Open devversion opened 2 years ago
This issue reproduces on master:
Error: expect(received).resolves.toBeTruthy()
Received promise rejected instead of resolved
Rejected to value: [Error: Command failed: /usr/bin/node /github/workspace/scripts/actions/../run-yarn.js install
➤ YN0000: ┌ Resolution step
::group::Resolution step
➤ YN0001: │ Error: my-test-pkg@file:/tmp/tmp-18a6mLA1rPZdRa/my-tar-pkg.tgz::locator=root-workspace-0b6124%40workspace%3A.: Manifest not found
at Function.find (/github/workspace/packages/yarnpkg-core/sources/Manifest.ts:114:13)

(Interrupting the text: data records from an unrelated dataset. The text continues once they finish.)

-- ==== Sys2Proof/Word.lean ====
section
/-! DEFINITION. The widths the block works in: a framebuffer byte and a descriptor word. -/

namespace Sys2Proof

/-- A byte of the framebuffer or of a bus transfer (00_scope.md R14, R15). -/
abbrev Byte := BitVec 8

/-- One 32-bit word of a descriptor (30_encoding.md R46). -/
abbrev Word := BitVec 32

/-- A 7-bit address on the two-wire bus (20_memory.md R31). -/
abbrev BusAddr := BitVec 7

end Sys2Proof
end

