-- ==== Sys2Proof/WellFormed.lean ====
section
/-! DEFINITION. Which operations a descriptor can carry: every coordinate and extent fits a 32-bit
two's-complement word (00_scope.md R13, 30_encoding.md R57). The other operands are bounded by their types. -/

namespace Sys2Proof

/-- The range `-2^31 .. 2^31-1` of an operand (R13) and of every computed coordinate (60_exceptions.md R97). -/
def fits32 (v : Int) : Bool := -2147483648 ≤ v && v ≤ 2147483647

/-- All four geometry operands fit. -/
def geometryFits (x y w h : Int) : Bool := fits32 x && fits32 y && fits32 w && fits32 h

/-- An operation that has a descriptor. -/
def Instr.wf : Instr → Bool
  | .init => true
  | .clear => true
  | .showFrame => true
  | .cmd _ => true
  | .pixel x y _ => fits32 x && fits32 y
  | .rect x y w h _ => geometryFits x y w h
  | .fill x y w h _ => geometryFits x y w h
  | .dashed x y w h _ => geometryFits x y w h
  | .dotted x y w h _ => geometryFits x y w h
  | .border _ x y w h _ => geometryFits x y w h

end Sys2Proof
end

at /github/workspace/packages/plugin-file/sources/TarballFileResolver.ts:70:14
at Object.releaseAfterUseAsync (/github/workspace/packages/yarnpkg-core/sources/miscUtils.ts:161:12)
at TarballFileResolver.resolve (/github/workspace/packages/plugin-file/sources/TarballFileResolver.ts:69:22)
at MultiResolver.resolve (/github/workspace/packages/yarnpkg-core/sources/MultiResolver.ts:57:12)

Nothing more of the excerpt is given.